The syllabus below is for Fall 2022. It is being revamped to incorporate latest AI including LLMs such as ChatGPT. Check back in a couple of months.
☛ Introduction
We live in a world where in every aspect of our daily lives, from the way we work, shop, communicate, or socialize; we are both consuming and creating vast amounts of information. More often than not, these daily activities create a trail of digitized data that is being stored, mined, and analyzed by firms. There is however a growing gulf between 'data scientists' (statisticians/computer scientists) and business managers, aggravated further by plethora of machine learning algorithms and technical jargon surrounding them. The objectives of this course are to fill this gap by (1) exposing you to the linguists of data, (2) providing hands-on experience with cutting-edge tools and techniques used in practice, and (3) exposing you to a wide variety of empirical contexts to instill an intuition for D3M, i.e. how to generate insights from the volumes of data.
☛ Class Notes
Topic 1: Language of Data
Our first topic covers modern developments in data structures, storage, and ETL operations (query and use data for BI or Ai). This session provides an overview of current state-of-the-art players in this space including Big 3 cloud providers (AWS, GCP, Azure) as well as strong challengers such as Snowflake.
Focus of this session is on understanding data pipelines (storage, retrieval) as well as understanding Data Structures & Variable Types. We will go over the linguistics of data analytics that includes understanding: (1) Types of data (e.g. Cross-sectional vs. Panel, Time-series, Geo-spatial, etc.); (2) Merging, splitting & reshaping data files (long vs. wide data) (3) Types of variables (e.g. Numeric, categorical, Text, Images), (4) Common variable transformations (e.g. binning, log); and (5) Exploring relationships between variables using intuitive visualizations/dashboards. We will also look at basic functioning of two simple yet powerful software (JMP & Tableau) on how to achieve complex data retrieval/scraping, summarization, and creating insightful BI dashboards.
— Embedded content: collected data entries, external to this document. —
/-- Stops (10 R231-R236): a unit of a context that has stopped leaves the stop's list, with its record in the next slot of the sump; the
last one closes the stop: status 3 goes to the launch records of the context's grids, behind a status 6 still to be written, the
context-stopped vector is raised, and the context is stopped. A core's warps lose their unretired instructions. -/
def Claims.UnitsStop : Prop :=
  ∀ (s : State) (sl ctx : Nat) (u : EngineRef) (st : Stop), (getCtx s sl ctx).stop = some st → s.powerLatch = false → st.closed = false →
    u ∈ st.units →
    let x := getCtx s sl ctx
    let left := st.units.filter (· ≠ u)
    let closed := fun (t : State) (state : Nat) =>
      (getCtx t sl ctx).stop = some { st with units := [], ended := st.ended ++ [u], closed := true } ∧ EventSeen t sl 1 ∧
        (getCtx t sl ctx).state = (if state = 1 ∨ state = 2 then 3 else state)
    let stopsNow := fun (t : State) =>
      (left ≠ [] → (getCtx t sl ctx).state = x.state ∧ (getCtx t sl ctx).stop = some { st with units := left, ended := st.ended ++ [u] }) ∧
      (left = [] → closed t x.state)
    let threes := fun (t : State) => (gridsOf t sl ctx).foldlM (fun r g => match g.2.record, findHeld r sl g.2.mbox g.2.seq with
      | some h, _ => postMoved r sl h 3 0 false
      | none, some h => (if h.done then completeHeld r sl g.2.mbox h else some r).bind (fun r1 => postStatus r1 sl g.2.mbox h 3 0 false)
      | none, none => some r) t
    (∀ s1, gathersLeft s sl ctx u = false → unitRecords (endCut s u (cutPass s sl ctx u)) sl ctx u (cutPass s sl ctx u) = some s1 →
      (getCtx s1 sl ctx).stop = some st →
      let s2 := unitStopped s1 sl ctx u
      (left ≠ [] → exec (.engineStop sl ctx u) s = .next s2) ∧
      (left = [] → (threes s2 = none → exec (.engineStop sl ctx u) s = .next s) ∧
        ∀ s3, threes s2 = some s3 → ∃ t, exec (.engineStop sl ctx u) s = .next t ∧ closed t (getCtx s3 sl ctx).state ∧ t.mem = s3.mem ∧
          t.cores = s3.cores ∧ t.ops = s3.ops)) ∧
    ((left = [] → gridsOf s sl ctx = []) → (∀ n, (u = .copy n ∨ u = .coll n) → unitOps s sl ctx u = [] → surfacedErr s sl ctx u = none → ∃ t, exec (.engineStop sl ctx u) s = .next t ∧ stopsNow t ∧
      t.mem = s.mem ∧ t.cores = s.cores ∧ (getCtx t sl ctx).nextSump = x.nextSump)) ∧
    (∀ n slot w k s2, u = .core n → gathersLeft s sl ctx u = false → failedGather s n sl ctx = none →
      firstFaulted s n sl ctx = some (slot, w) → x.nextSump < 256 → (left = [] → gridsOf s sl ctx = []) →
      translate2 (putCtx s sl ctx { x with nextSump := x.nextSump + 1 }) (ringUnit sl) sl (x.saveBase.toNat + x.nextSump * 128) .write =
        .ok (k, s2) → isPoisoned s2 k = false → reach s2 sl k = .ok → (left = [] → gridsOf s2 sl ctx = []) →
      (getCtx s2 sl ctx) = { x with nextSump := x.nextSump + 1 } → k % 128 = 0 →
      ∃ t, exec (.engineStop sl ctx u) s = .next t ∧ stopsNow t ∧ (getCtx t sl ctx).nextSump = x.nextSump + 1 ∧
        mreadN t.mem k 8 = natBytes 8 (n * 2 ^ 16 + ctx * 2 ^ 32 + x.nextSump * 2 ^ 48) ∧
        mreadN t.mem (k + 0x08) 8 = natBytes 8 st.cause.toNat ∧ mreadN t.mem (k + 0x10) 8 = natBytes 8 w.trapCause.toNat ∧
        mreadN t.mem (k + 0x18) 8 = natBytes 8 w.trapPc.toNat ∧ mreadN t.mem (k + 0x20) 8 = natBytes 8 w.trapLanes.toNat ∧
        mreadN t.mem (k + 0x28) 8 = natBytes 8 w.trapAddr.toNat ∧ mreadN t.mem (k + 0x30) 16 = natBytes 16 0 ∧
        mreadN t.mem (k + 0x50) 8 = natBytes 8 (ocntOf w).toNat ∧ mreadN t.mem (k + 0x58) 40 = natBytes 40 0 ∧
        (∀ m x', getWarp s2 n m = some x' → x'.slice = sl → x'.ctx = ctx → x'.faulted = false →
          getWarp t n m = some { x' with dispatch := none, checked := false, bound := [] }) ∧
        (∀ a, a < k ∨ k + 128 ≤ a → mread t.mem a = mread (flushLine s2 sl k).mem a))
Topic 2: Quantifying Metrics
Any phenomenon we study (e.g. Sales of our product, Click-thru rates for our Ad campaign) depends on a large number of factors. For example, sales may depend on price, advertising, competitor pricing, etc. Regression based models help us to isolate the impact of different variables, i.e. provide marginal estimates. They allow us to ask questions (with caveats) such as how much additional web traffic can I expect if I were to spend X$ on FB Ad (holding constant other factors that may impact web traffic). This topic looks at methods that help us quantify metrics for decision-making. We will look at 2 main approaches:
Experiments & Causal Inference : Carefully designed experiments are regarded as the "gold standard" for making causal inferences. We will discuss the issues of design of experiments and look at several hands-on case studies to illustrate ideas of controlled experiments, A-B testing, and "natural" experiments. We will also look at some new ideas & algorithms beyond A-B testing (e.g. Heterogeneous treatment effects, counter-factual or what-if analysis). In addition, we will discuss how to develop careful regression models from field data, including common transformations (e.g. log-log regressions), interpreting own- and cross price elasticity, adding controls for extraneous factors such as trends and seasonality. This module includes a large scale case study on developing optimal pricing strategies using output from regression models.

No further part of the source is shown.